On the surface, Cuomo's attack was unremarkable. Japan bashing is fashionable these days, and decrying the Arab boycott (which surely deserves it) is the quickest way to a Jew's heart. But Cuomo knew better. He knew that while the Japanese government has sent mixed signals to the nation's corporations about the boycott, Tokyo has officially called for its suspension. He also knew that several Japanese companies were already selling cars in Israel and that other Japanese enterprises would begin trading with Israel soon. In fact, Cuomo knew this all so well that in his conversation with Taro Nakayama, who was then the Foreign Minister, the Governor said he was "appreciative of" Japan's "changing attitude on the boycott."
Saying different things to different audiences is not exactly uncommon in politics. And ever since Dwight Eisenhower complained that his golf game suffered because someone was "always yelling Nasser at the top of my backswing," every politician with national ambitions has been attuned to how his Middle East views play on the U.S. political scene. Today's Democratic contenders are no exception. Even those who are toying with isolationism make an exception for Israel. They know that American Jews are a bountiful source of campaign contributions and that they vote in numbers far exceeding their percentage of the population. (In New York, for example, a Jewish population of 12% will probably account for more than 30% of the state's 1992 Democratic primary vote.)
From Israel's perspective, all of this year's Democratic candidates are "right" on the current litmus test -- Jerusalem's request for $10 billion in U.S. loan guarantees to resettle Soviet Jews. Beyond that touchstone, the contenders' stances fragment. The candidate in the most potential trouble with American Jews is Bob Kerrey, who's "right" now, but who refused to co- sponsor the Senate bill that would have authorized granting the loan guarantees last fall. Kerrey's other problems include his calling Israel's West Bank settlements "provocative" and his insistence that the U.S. embassy remain in Tel Aviv (a sore point with Israel's government, which wants it moved to Jerusalem).
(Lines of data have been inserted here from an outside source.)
/-- One cycle of the CODEBOOK station (R141): the tables of the tile at the head are loaded in 8 cycles, behind the runs of the tile before when there
is one, and one decoded run is delivered per cycle while the feed has a slot. -/
def execCodebookTileDecode (slot : StepIx) (core : LCore) (s : State) : Host.Outcome State Fault Refusal :=
  .next (s.runOp slot core instCodebook [1] 1 decodeOk fun s1 x =>
    let c := s1.cbkOf core
    match x.head (opInA x.op) c.ix with
    | none => (s1.setCbk core { c with idle := true, loaded := false }).stallOn x 1 (opInA x.op)
    | some t =>
      if !cbTileOk t then s1.opFault x cOperand
      else
        -- a tile after an idle station waits for its tables; one behind another tile has had them loaded meanwhile
        let c1 := if c.loaded then c else { c with loaded := true, load := if c.idle then 8 else 0, run := 0, cycles := 0, idle := false }
        if c1.load ≠ 0 then
          (s1.setCbk core { c1 with load := c1.load - 1, cycles := c1.cycles + 1 }).onCore core fun p st => st.bumpWrap (fCORE_CBK_BUBBLES_COUNT p)
        else if 32 ≤ c1.runs.length then (s1.setCbk core c1).stallOn x 2 noQ
        else
          let c2 := { c1 with runs := c1.runs ++ [cbRun t c1.run], run := c1.run + 1, cycles := c1.cycles + 1 }
          let s2 := (s1.unstall x).progress slot core instCodebook
          if c2.run < t.rows / 8 then s2.setCbk core c2
          else
            let keep := opHoldA x.op && !x.lastAll
            let n := (aget x.run.work 0).getD 0 + 1
            let endSet := decide (cbSet x.op ≤ n)
            let s3 := s2.setCbk core { c2 with loaded := false, run := 0, ix := if keep && !endSet then c2.ix + 1 else 0 }
            let s4 := if keep then s3 else s3.endRead x (opInA x.op)
            let s5 := s4.onCore core fun p st => st.bumpWrap (fCORE_CBK_TILES_COUNT p)
            if endSet then (s5.modInst slot core instCodebook fun r => { r with work := aput r.work 0 0 }).endRepeat x
            else s5.modInst slot core instCodebook fun r => { r with work := aput r.work 0 n })

/-- The Trestles and feeds of a step's cores stop: both banks, the pass in hand and the output path are discarded, the feed is emptied (R151). -/
def State.stopTrestle (s : State) (core : Nat) : State :=
  let t := s.trsOf core
  ((s.setTrs core { t with pass := none, banks := [], passes := 0, bankD := [] }).setCbk core {}).showTrs core false false false false false

end Sys2Proof.Machine
end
Paul Tsongas and Douglas Wilder have been "good," according to Jewish + leaders who monitor such matters. Bill Clinton has lately made all the right noises, but he could be hit for merely asserting that Israel will "inevitably" have to trade land for peace, and for favoring an "evenhanded" Middle East policy -- "evenhanded" signifying an Arab tilt to some Jews.
Tom Harkin, who says evenhandedness is "ridiculous," has been all over the lot. While Jewish groups view him as generally "right," Harkin twice voted to cut foreign aid to all countries by 5%. He could be hurt as well by a May 13, 1991, letter to an Iowa constituent in which he supported "a negotiated settlement that would satisfy the national aspirations of both the Israelis and Palestinians," a formulation that apparently envisions an eventual West Bank Palestinian state.
None of the announced candidates can top Mario Cuomo, who scores a perfect 10 on the Pander Meter. Some highlights: in 1988 Cuomo unsuccessfully advised Michael Dukakis to break with the 30 Democratic U.S. Senators (most of them strong supporters of Israel) who had urged Prime Minister Yitzhak Shamir to negotiate with the Palestinians. In June 1990 Cuomo praised Shamir for "correctly refusing to offer any guarantees that would limit the settlement" of Soviet Jews "anywhere in Israel." Last month Cuomo derided President Bush's Middle East maneuvers, saying, "I don't believe you should be evenhanded between the people who share your values and have been your staunch allies -- always, without exception -- and people who have not." One can only hope that to further peace, a President Cuomo would mute such talk, but then again the Governor is famous for saying exactly what he means and acting accordingly.
Meanwhile, Bush, who won 31% of Jewish votes in 1988, plugs along. If ever he doubts that good policy is sometimes smart politics, he should recall history. Shortly before the 1956 election, Eisenhower took Egypt's side in the Suez Canal dispute. He warned Israeli Prime Minister David Ben-Gurion "not ((to)) make any grave mistake based upon ((your)) belief that winning a domestic election is as important to us as preserving the peace." Ike won in a landslide and captured 40% of the Jewish vote, still the high-water mark for a Republican. If today's peace talks produce significant progress before next November, Bush could confound everyone by replicating Ike's showing among Jewish voters -- and he would deserve to.